Kristine Phoenix Artinian writes:

I was staying at a friend's house and I was running late for work. It was a GIANT house and I needed to shower, and I started it but then I went to lock the bathroom door. There wasn't just one door, but several because the bathroom was actually an insanely long corridor with the shower stall at one end. By the time I locked all the doors to the end and got back, my friend had turned off the shower and taken over that end of the bathroom. I hiked back to the other end, thinking I had seen a shower at that end as well, but when I got back down there I saw it was a lavish outdoor pool with lots and lots of people in and around it. All this took place while I was wrapped in a towel. At this point I was so late I just decided to go to work dirty. 
Kristine, the fact that your dream self is running late is an indication that you feel, in the grand scheme of things, you're running out of time. We're mortal beings, my friend, and time is finite. Like many people who reach middle age, you're at a crossroads, and this dream is presenting you with certain options that lay ahead of you: the one you choose will be pivotal in how the rest of your life plays out.
You've dreamt about about shame, self-loathing, and the multiple layers of protection you've built up to hide from the inescapable truth about yourself.  The GIANT house in your dream represents your psyche - so vast and complicated, cavernous, really. An easy place in which to get lost....especially when one harbors a GIANT secret and GIANT shame. In the dream, you find yourself in this big house, and feel you need a shower. This is because in your waking hours, when you look too deeply into yourself, you feel unclean. What you keep hidden away behind closed, psychic doors is that which you feel is filthy and unseemly, and you wish you could wash it away. The long bathroom you describe is the length of time you've already lived: your life to-date. It's been a long road getting to where you are today, and there are multiple locks and doors at the end that long span of time from that which you find unclean: your true sexual preference, which is that of a gay woman. Just as you've spent years (and lots of energy) locking the world away from your inner lesbian, your dream self takes the long walk to lock the multiple doors behind you. The good news is, this is ultimately a dream about you confronting this crossroads with friends-of-Dorothy on hand to lead you to the promised land. Whereas you've spent a lifetime locked away from the world, what you're clearly ready to do at this stage in life is shut the door on what's behind you and take not a Karen Silkwood shower to wash away the gay, but to enjoy a dip in a luxurious pool of Sapphic delights. You're ready to take the full muff dive, Kristine. Your nudity, except for a towel, illustrates how exposed you suddenly feel, now that you've subconsciously decided to embrace your inner lesbian. Be brave and go out into the world dirty, Gay Girl. If Meryl Streep had just hit it with Cher, like she should have, Silkwood would have been a completely different movie.

Friday, March 8, 2013

Truly, Madly, Deeply


Cappy Sue writes:

I was in a house with all kinds of people - some I knew and some I did not. We knew someone was killing people so, when we figured out who it was, we bashed him on the head. It was a guy who looked a lot like Alan Rickman. I am not sure if it was supposed to be him or not. But that was what was running through my head while I crammed his injured body into a giant microwave.

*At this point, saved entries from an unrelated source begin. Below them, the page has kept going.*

-- ==== Sys2Proof/Config.lean ====
section
/-! DEFINITION. What one part's silicon and fuses fix, and the free values: constants without a body, so that no
proof can see their values (logs 1, 4, 6, 14). -/
namespace Sys2Proof.Config

/-- Free 32-bit values: the `n`-th value drawn (log 1). -/
opaque freeValue : Nat → Word
/-- Free choice among `n` candidates at the `k`-th draw, read modulo `n` (07 R204: the choice of a free page; log 1). -/
opaque freeChoice : Nat → Nat → Nat
/-- The ordering code: TOM9-6T or TOM9-3T (00 R1, 01 R39). -/
opaque is6T : Bool
/-- Silicon stepping, from fuses (01 R39). -/
opaque stepping : Nat
/-- Physical cores of a set that the fuse map records as failed (01 R31; at most four are read). -/
opaque fusedCores : Nat → List Nat
/-- Dot units (physical core × 8 + unit) of a set whose spare lane a fuse has used (01 R31). -/
opaque fusedLanes : Nat → List Nat
/-- Burwidra's public key VENDOR_KEY (14 R409). -/
opaque vendorKeyX : Nat
opaque vendorKeyY : Nat
/-- The unique device secret (14 R409). -/
opaque uds : List Byte
/-- HKDF's salt and the labels of the two keys (14 R412; log 5). -/
opaque hkdfSalt : List Byte
opaque deviceLabel : List Byte
opaque aliasLabel : List Byte
/-- The boot ROM's digest, measurement 0x01 (14 R413). -/
opaque bootRomDigest : List Byte
/-- The certificate store's chain, root and DeviceID, whose last certificate holds a DeviceID public key (14 R404, R412; log 5). -/
opaque certStore : List Byte → List Byte
/-- What the DeviceID key signs of the alias certificate that names a public key and a measurement, the certificate of those bytes with
a signature, and the number that the signature draws (14 R412; log 5). -/
opaque aliasTbs : List Byte → List Byte → List Byte
opaque certOf : List Byte → List Byte → List Byte
opaque certNonce : List Byte → Nat
/-- Errors of the rotary encoding's cosine and sine for (position, pair index, D, ROPE_BASE), free within the manual's bound (06 R180;
log 14). -/
opaque ropeCosErr : Nat → Nat → Nat → Word → Nat
opaque ropeSinErr : Nat → Nat → Nat → Word → Nat
/-- The cosine and sine themselves, where ROPE_BASE is not a positive number and gives no angle (06 R180; log 14). -/
opaque ropeCos : Nat → Nat → Nat → Word → Word
opaque ropeSin : Nat → Nat → Nat → Word → Word
/-- The 16 parity bytes of a frame's first 528, and a frame's data as its code may correct them (10 R299; log 28). -/
opaque frameParity : List Byte → List Byte
opaque frameFix : List Byte → Option (List Byte)
/-- What the frame's CRC-24 starts from (10 R299; log 28). -/
opaque crc24Init : Nat
/-- Which half of FAB_PORT_ERR counts a discarded packet: the lower (10 R302; log 28). -/
opaque discardsLow : Bool
/-- The 32-byte digest of the transcript that the `n`-th signed response ends with some contents, and the number that its signature
draws (14 R414, R415; log 5). -/
opaque spdmDigest : Nat → List Byte → List Byte
opaque signNonce : Nat → Nat
/-- Program counters of the die controllers at the `n`-th look (11 R353). -/
opaque dieProgramCounter : Nat → Word

end Sys2Proof.Config
end

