-- ==== Sys2Proof/Machine/EventCtl.lean ====
section
/-! DEFINITION. The event controller's shared operations (12): sources, pending and mask bits, signals to host vectors with
their moderation, ALERT_N, and the firmware's routing. -/
namespace Sys2Proof.Machine

/-! ### Sources (12 R362) -/

def srcModuleFault : Nat := 0x000
def srcPtnDone : Nat := 0x001
def srcThermalTrip : Nat := 0x009
def srcMctpRx : Nat := 0x00A
def srcMctpTxDone : Nat := 0x00B
def srcCapMsg : Nat := 0x00C
def srcModuleResetDone : Nat := 0x00D
def srcSnapshotTaken : Nat := 0x00E
def srcWdogWarn : Nat := 0x00F
def srcScrubPassDone : Nat := 0x010
def srcScrubLate : Nat := 0x011
def srcPageRetired : Nat := 0x012
def srcHostLink : Nat := 0x013
def srcFunctionChange : Nat := 0x014
def srcAlertRequest : Nat := 0x015
/-- Die sources: k = 0 HEARTBEAT_MISSED, 1 PLL_UNLOCK, 2 THROTTLE, 3 SETTING_REFUSED, 4 REPAIR_DONE, 5 DIE_MAILBOX, 6 ENGINE_ERROR. -/
def srcDie (d k : Nat) : Nat := 0x040 + 8 * d + k
def srcPort (n : Nat) : Nat := 0x080 + n
def srcPeerLost : Nat := 0x0A0
def srcCoordSet : Nat := 0x0A1
/-- Partition sources: k = 0 FIG_DONE, 1 PTN_FAULT, 2 PLAN_BIND_DONE, 3 MAP_BIND_DONE, 4 COMMIT_APPLIED, 5 MIRROR_DONE,
6 QS_WRAP, 7 JOIN_SNAP_WRITTEN. -/
def srcPtn (p k : Nat) : Nat := 0x100 + 32 * p + k

/-- Condition sources follow a level; every other listed source is a pulse source. -/
def isCondition (n : Nat) : Bool := decide (2 ≤ n) && decide (n ≤ 8)

def isSoftware (n : Nat) : Bool := decide (0x800 ≤ n) && decide (n < 0x1000)

/-- The source number is listed, not reserved (12 R362). -/
def isListed (n : Nat) : Bool :=
  decide (n ≤ 0x015) || (decide (0x040 ≤ n) && decide (n < 0x080) && decide (n % 8 ≤ 6)) ||
  (decide (0x080 ≤ n) && decide (n < 0x092)) || n == 0x0A0 || n == 0x0A1 ||
  (decide (0x100 ≤ n) && decide (n < 0x500) && decide (n % 32 ≤ 7)) || isSoftware n

def srcCfg (s : State) (n : Nat) : SrcCfg := tget {} s.evc.src n

/-- A pulse source reads EDGE = 1 (12 R378). -/
def srcEdge (s : State) (n : Nat) : Bool := !isCondition n || (srcCfg s n).edge

def isPending (s : State) (n : Nat) : Bool := nhas s.evc.pend n
def isUnmasked (s : State) (n : Nat) : Bool := nhas s.evc.unmasked n

def getTgt (s : State) (t : Nat) : Tgt := tget {} s.evc.tgts t
def modTgt (t : Nat) (g : Tgt → Tgt) : State → State := modEvc fun e => { e with tgts := tmod {} t g e.tgts }

/-! ### Host vectors (12 R370, R371) -/

/-- Every notifying completion or token ring of the vector has HEAD equal to TAIL. -/
def vecRingsIdle (s : State) (f i : Nat) : Bool :=
  s.rings.all fun e =>
    !(e.2.cur.enable && e.2.cur.notify && (e.2.cur.type == 1 || e.2.cur.type == 2) && e.2.cur.vector == i && ptnFn s e.2.ptn == f) ||
    e.2.head == e.2.tail

/-- A source other than `src` is pending for the vector. -/
def otherPending (s : State) (f i : Nat) (src : Option Nat) : Bool :=
  s.evc.pend.any fun n => decide (some n ≠ src) && (srcCfg s n).target == 10 && (srcCfg s n).fn == f && (srcCfg s n).index == i

def getHVec (s : State) (e : Nat) : HVec := tget {} s.evc.hvec e
def modHVec (e : Nat) (g : HVec → HVec) : State → State := modEvc fun x => { x with hvec := tmod {} e g x.hvec }

/-- A message of host vector (f, i): its interval starts again (12 R371). -/
def vecMessage (f i : Nat) (s : State) : State :=
  sendMsix f i (modHVec (vecNo s f i) (fun v => { v with held := false, running := decide (v.interval ≠ 0) }) s)

/-- A signal to host vector (f, i); `ringsIdle` is the ring half of idleness, judged when the rule says (12 R370, R371). -/
def signalHost (f i : Nat) (ringsIdle : Bool) (src : Option Nat) (s : State) : State :=
  if tableSize s f ≤ i then modEvc (fun e => { e with vecRange := true }) s
  else
    let v := getHVec s (vecNo s f i)
    if v.interval = 0 ∨ (v.held = false ∧ (v.running = false ∨ (ringsIdle && !otherPending s f i src) = true)) then vecMessage f i s
    else modHVec (vecNo s f i) (fun v => { v with held := true }) s

/-! ### Pending bits and delivery (12 R363, R364) -/

/-- ALERT_N is driven low (12 R372). -/
def alertLow (s : State) : Bool := s.evc.pend.any fun n => isUnmasked s n && (srcCfg s n).target == 11

/-- An assertion of ALERT_N between two states is counted (12 R377). -/
def countAlert (before after : State) : State := if !alertLow before && alertLow after then countTgt 11 after else after

/-- A source becomes deliverable: a host source signals its vector, a processor source waits for EVENT_DELIVERY, and
ALERT_N follows its sources. -/
def deliver (n : Nat) (s : State) : State :=
  let c := srcCfg s n
  if c.target = 10 then signalHost c.fn c.index (vecRingsIdle s c.fn c.index) (some n) s else s

/-- A pending bit is set (12 R364). -/
def setPend (n : Nat) (s : State) : State :=
  if isListed n && !isPending s n then
    let t := modEvc (fun e => { e with pend := nadd n e.pend }) s
    countAlert s (if isUnmasked t n then deliver n t else t)
  else s

/-- A pulse of a source (12 R363). -/
def pulse (n : Nat) (s : State) : State := setPend n s

/-- A pending bit is cleared (12 R364). -/
def dropPend (n : Nat) : State → State := modEvc fun e => { e with pend := ndel n e.pend }

/-- A level source that is still asserted is pending again (12 R363, R364). -/
def reassert (n : Nat) (s : State) : State := if isCondition n && !(srcCfg s n).edge && nhas s.evc.filt n then setPend n s else s

/-- A condition source's filtered level (12 R363). -/
def setLevel (n : Nat) (level : Bool) (s : State) : State :=
  let t := modEvc (fun e => { e with filt := if level then nadd n e.filt else ndel n e.filt }) s
  if level then (if nhas s.evc.filt n && (srcCfg s n).edge then t else setPend n t)
  else if (srcCfg s n).edge then t else modEvc (fun e => { e with pend := ndel n e.pend }) t

/-- A source is unmasked: a pending one is deliverable at once (12 R364). -/
def unmask (n : Nat) (s : State) : State :=
  if isUnmasked s n then s
  else
    let t := modEvc (fun e => { e with unmasked := nadd n e.unmasked }) s
    countAlert s (if isPending t n then deliver n t else t)

/-- A source is masked: its pending bit stays (12 R364). -/
def mask (n : Nat) : State → State := modEvc fun e => { e with unmasked := ndel n e.unmasked }

/-- A management message goes out, and MCTP_TX_DONE pulses (12 R362; 14 R416). -/
def mctpSend (code status inst : Nat) (payload : List Byte) (s : State) : State :=
  pulse srcMctpTxDone (mctpOut code status inst payload s)

/-- A management message is received: MCTP_RX pulses (12 R362). -/
def mctpGot (s : State) : State := pulse srcMctpRx s

/-! ### Delivery to a processor (12 R367-R369) -/

/-- Pending, unmasked sources of a target. -/
def ready (s : State) (t : Nat) : List Nat := s.evc.pend.filter fun n => isUnmasked s n && (srcCfg s n).target == t

/-- The source the controller chooses: highest PRIORITY, then lowest number. -/
def chosen (s : State) (t : Nat) : Option Nat :=
  (ready s t).foldl (fun best n =>
    match best with
    | none => some n
    | some m => if (srcCfg s m).prio < (srcCfg s n).prio then some n else some m) none

/-- The chosen source may be delivered now: interrupt enable on, priority above LEVEL, and no moderation gap in its way. -/
def deliverable (s : State) (t : Nat) : Option Nat :=
  match chosen s t with
  | none => none
  | some n =>
    let x := getTgt s t
    let p := (srcCfg s n).prio
    if x.mie && (match x.levels with | [] => true | l :: _ => decide (l < p)) && (!x.inGap || x.sleeping || decide (4 ≤ p)) then some n else none

/-! ### The firmware's routing (12 R445) -/

def route (n target fn index prio filter : Nat) (edge unm : Bool) (s : State) : State :=
  let t := modEvc (fun e => { e with src := tset {} n { filter := filter, edge := edge, prio := prio, target := target, index := index, fn := fn } e.src }) s
  if unm then unmask n t else t

/-- Sources that the firmware routes to the Caller, with their priority. -/
def callerRoutes : List (Nat × Nat) :=
  [(0x002, 7), (0x003, 6), (0x004, 7), (0x005, 6), (0x006, 6), (0x007, 7), (0x008, 5), (0x009, 7), (0x00A, 5), (0x00B, 3),
   (0x00C, 5), (0x00F, 6), (0x013, 5), (0x014, 5)] ++
  (List.range 8).flatMap (fun d => [(srcDie d 0, 5), (srcDie d 1, 5), (srcDie d 2, 3), (srcDie d 3, 3), (srcDie d 4, 3), (srcDie d 5, 3), (srcDie d 6, 5)]) ++
  (List.range 18).map (fun n => (srcPort n, 3)) ++ [(0x0A1, 3)]

/-- The routing and target registers that the Caller firmware writes when it first runs. -/
def firmwareRouting (s : State) : State :=
  let s := [0x000, 0x001, 0x00D, 0x00E, 0x011, 0x012, 0x0A0].foldl (fun s n => route n 10 0 0 0 1 false false s) s
  let s := callerRoutes.foldl (fun s (n, p) => route n 1 0 n p (if isCondition n then 10 else 1) (isCondition n) true s) s
  let s := route 0x015 11 0 0 0 1 false true s
  let s := modTgt 1 (fun t => { t with base := 0x0800, gap := 100, mie := true, sleeping := true }) s
  (List.range 8).foldl (fun s d => modTgt (d + 2) (fun t => { t with base := 0x0007, gap := 100 }) s) s

end Sys2Proof.Machine
end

He was beating on the door to get out but in a effort to stop him I went ahead and cooked him. It was gross and he melted and bubbled something like gremlins being born. He then turned into a little girl in a floral dress that had no sleeves. 


When I was done cooking him I wrapped the remains up in a fleece blanket and took it outside and saw a park across the way. I sat it on the park bench and bought a balloon from one of those strolling vendors. No one seemed concerned I was carting around this melted glob of an Alan Rickman girl. I put the little balloon in the thing's hand and sat there for a few moments. Then I got up and went to buy a hot dog.
End of the dream. 

Cappy, this dream is telling you, via Alan Rickman, that relationships with men are truly, madly, deeply killing you, and that it's time for you to take serious action. Like Rickman's character in this charming movie, societal-imposed heterosexuality has moved from being a comfort, to being the ultimate guest-who's-overstayed-his-welcome. You do your best to get rid of Alan (who represents the hoards of men you've bedded down in an effort to prove your heterosexuality) but he's a stubborn bastard, and makes all kinds of noise, forcing you to take drastic measures. While it may seem as if you're torturing Rickman by turning on the microwave oven, what you're really doing is purging yourself of one reality and embracing another. An oven doubles as an incubator, and this dream is telling you that, only by killing the falsehood of heterosexuality will you ever be able to truly nurture your true nature: that of a woman who loves women.  The little girl Rickman turns into? That's you, sister, in all your babydyke glory, wearing signs of Spring and rebirth.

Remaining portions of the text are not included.